With the market in disarray it was easy for me to find a Bear of the Day to pick on. I’d say about 90% of the stocks I looked at during Thursday’s trading session were down. But when I look for a Bear of the Day, I want to find a stock that may be trading too high for its current earnings picture. This way I could give somebody a warning and allow them to take a little closer look at a stock position they may not have investigated recently.
Today’s Bear of the Day is Zacks Rank #5 (Strong Sell) Briggs & Stratton (BGG - Snapshot Report). BGG is in the farming machinery industry that ranks in the bottom 12% of our Zacks Industry Rank. I’m sure you’ve seen the brand on a lawnmower or leaf blower in the past. BGG is one of the world’s largest producers of air cooled gasoline engines for outdoor power equipment. The company designs, manufactures, markets and services these products for original equipment manufacturers worldwide.
Last quarter BGG missed earnings by 6 cents, reporting 81 cents versus consensus estimates of 87 cents. This marked the third quarter in a row the company has missed. Over the last 30 days two analysts have dropped their estimates for the current year and next year, dropping consensus from $1.05 to 91 cents for this year and from $1.38 to $1.26 for next year.
The price and consensus chart shows the history of downward earnings revisions BGG has been dealing with since early 2013 when the stock was trading above $25. Since then, negative revisions have slashed these estimates in half and have put pressure on the stock price. Thursday Briggs & Stratton closed the trading day at $20.37. The stock and its earnings are cyclical in nature. The March quarter was supposed to be one of the stronger quarters for BGG. The disappointment there may translate to worse news in the coming months.

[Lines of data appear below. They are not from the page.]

-- ==== Sys2Proof/Config.lean ====
section
/-! DEFINITION. What one implementation fixes, and the free values: numbers the spec does not give. Each is opaque, so
nothing in a proof can see what it is. -/

namespace Sys2Proof

/-- The n-th free value a run takes where the spec states no value (see the assumption log). -/
opaque Config.free : Nat → Nat

/-- A SYS_RST_N low of at least 2 µs and less than 10 µs is taken as a POR: either may happen (R466). -/
opaque Config.shortResetTaken : Nat → Bool

/-- Whether the servo engine rounds a value times a sine up, where the product is no whole number: the rounding is not stated (R205, R206).
Applied to the value and the phase. -/
opaque Config.sineUp : Int → Nat → Bool

/-- The seek generator's acceleration as SV_FF.kff takes it: its unit is not stated (R185). Applied to the reference
acceleration in 1/256 PU per wedge². -/
opaque Config.refAccel : Int → Int

/-- The word address of the routine that the media scheduler names for an operation kind: not stated (R254). -/
opaque Config.routineEntry : Nat → Nat

/-- The noise value of an amplitude and the LFSR's state: the scaling of its bits to ±amplitude is not stated (R205). -/
opaque Config.noise : Nat → Nat → Int

/-- Steps of the noise LFSR in a wedge: not stated (R205). -/
opaque Config.noiseBits : Nat

/-- The version word of the boot ROM (SB_ROM_ID). -/
opaque Config.romVersion : Nat

/-- The public key that Kelorsin programs into sign_key 0 (R384). -/
opaque Config.factoryKey : List Byte

/-- The part's device_id (R384). -/
opaque Config.deviceId : Nat

/-- The SHA-384 of the boot ROM (R391). -/
opaque Config.romDigest : List Byte

/-- Byte of the boot ROM (R13). -/
opaque Config.romByte : Nat → Byte

/-- The part's unique secret, 256 bits of the OTP that nothing but the key derivation reads (R384, R386). -/
opaque Config.uds : Nat

/-- The per-message secret of a signature: lifecycle code and bytes signed. The spec names ECDSA and does not say how it is chosen (R386,
R391). -/
opaque Config.signSecret : Nat → List Byte → Nat

/-- Byte of a page that the host reads and whose contents there the spec does not state: the page's identifier and the offset (R316,
R334). -/
opaque Config.openByte : Nat → Nat → Byte

/-- The value of a feature that no Set Features has set, where the spec gives no default (R315). -/
opaque Config.featureDefault : Nat → Nat

/-- The equaliser values that an upstream receiver's training starts from where none are seeded (R96). -/
opaque Config.eqPreset : Nat

/-- The equaliser values that an upstream receiver has adapted to, from those it started with (R96): the n-th adaptation of a run. The
step of its sign-sign LMS and the signal at its slicer are not stated. -/
opaque Config.eqAdapted : Nat → Nat → Nat

/-! Stages of the signal chain whose arithmetic the spec does not give (R112 to R119, R128; log entry 107). -/

/-- The 8-tap interpolator of the reader alignment: 1/64 of a sample, eight samples (R112). -/
opaque Config.interpolate : Nat → List Int → Int

/-- The scaling of the combined stream, such that ideal input yields the target's levels (R113). -/
opaque Config.combineScale : Int → Int

/-- 2^((gain − 128) ÷ 32) times a value, as the gain loop forms it (R114). -/
opaque Config.gainTimes : Int → Int → Int

/-- Value n of the stream resampled by the timing loop: kp, ki, its integrator and the combined stream (R114). -/
opaque Config.retimed : Nat → Nat → Int → List Int → Nat → Int

/-- The timing integrator after value n (R114). -/
opaque Config.timingFreq : Nat → Nat → Int → List Int → Nat → Int

/-- The tentative decision of bit n: target, noise words, equaliser output (R115). -/
opaque Config.tentative : List Int → List Nat → List Int → Nat → Bool

/-- The log-likelihood ratio of bit n: target, noise words, equaliser output (R115). -/
opaque Config.soft : List Int → List Nat → List Int → Nat → Int

/-- The level that a bit has in the target's sum (R128). -/
opaque Config.bitLevel : Bool → Int

/-- A coefficient after one LMS step of 2^−k times a gradient, at the precision of the working copy (R128). -/
opaque Config.lmsStep : Nat → Int → Int → Int

/-- A DC offset after one step (R128). -/
opaque Config.dcStep : Int → Int → Int

/-- A word of predictor taps or variance codes after one step (R128). -/
opaque Config.noiseStep : Nat → Int → Nat

/-- Parity bit k of a code word's information bits: the matrix is fixed in the part (R110). -/
opaque Config.parityBit : List Bool → Nat → Bool

/-- Iterations of the decoder, the parity checks left unsatisfied, and information bit k, from soft values and the limit (R116). -/
opaque Config.ldpcIterations : List Int → Nat → Nat
opaque Config.ldpcUnsat : List Int → Nat → Nat
opaque Config.ldpcBit : List Int → Nat → Nat → Bool

/-! What R295 and R297 leave to the compression engine (log entry 108). -/

/-- The 15-bit hash of three bytes (R297). -/
opaque Config.hash15 : Nat → Nat → Nat → Nat

/-- Cycles that the search at a place of the input takes to a depth (R295). -/
opaque Config.searchCycles : Nat → List Nat → Nat → Nat

/-- Cycles that depth-1 search needs for a number of bytes (R295). -/
opaque Config.depthOneCycles : Nat → Nat

/-- Code lengths of at most a limit's bits for symbols by how often they occur: the Huffman code that the engine builds for a dynamic
block (R297). -/
opaque Config.huffLengths : Nat → List Nat → List Nat

/-- The code length symbols, each with the value of its extra bits, that the engine writes a list of code lengths as (R297; RFC 1951,
3.2.7). -/
opaque Config.lengthRuns : List Nat → List (Nat × Nat)

/-- The 10-bit extended Hamming code of a data unit of the Cistern: its matrix is not stated (R404). -/
opaque Config.hamming : List Byte → Nat

/-- Bit n of the verify detector: the equalised stream of reader V (R150). -/
opaque Config.verifyBit : List Int → Nat → Bool

end Sys2Proof
end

From a technical perspective the story is not any better. After trading near $23 the stock consolidated in a range a little wider than a dollar. As you’d expect in a range bound market the 25 day moving average offset by 5 days (25x5) was basically horizontal. This helped to confirm the range trade from mid-February to mid-April.
Since then the stock has broken down below support and finds itself firmly locked into a downtrend. The first confirmation was the break below the range bottom at $21.50. After dipping below that level, the 25x5 turned down into a negative slope while the price was stuck below it. Recently BGG tried to rally after finding a bid at the February low. The bad news came when BGG tried to break back above the bottom of the February to April range at $21.50 and failed miserably. The two big days we saw last Friday and this past Monday were erased on Tuesday and Wednesday. Today gave $20 as a last ditch effort of support. Another big day on volume and BGG could be retesting $18 in a hurry.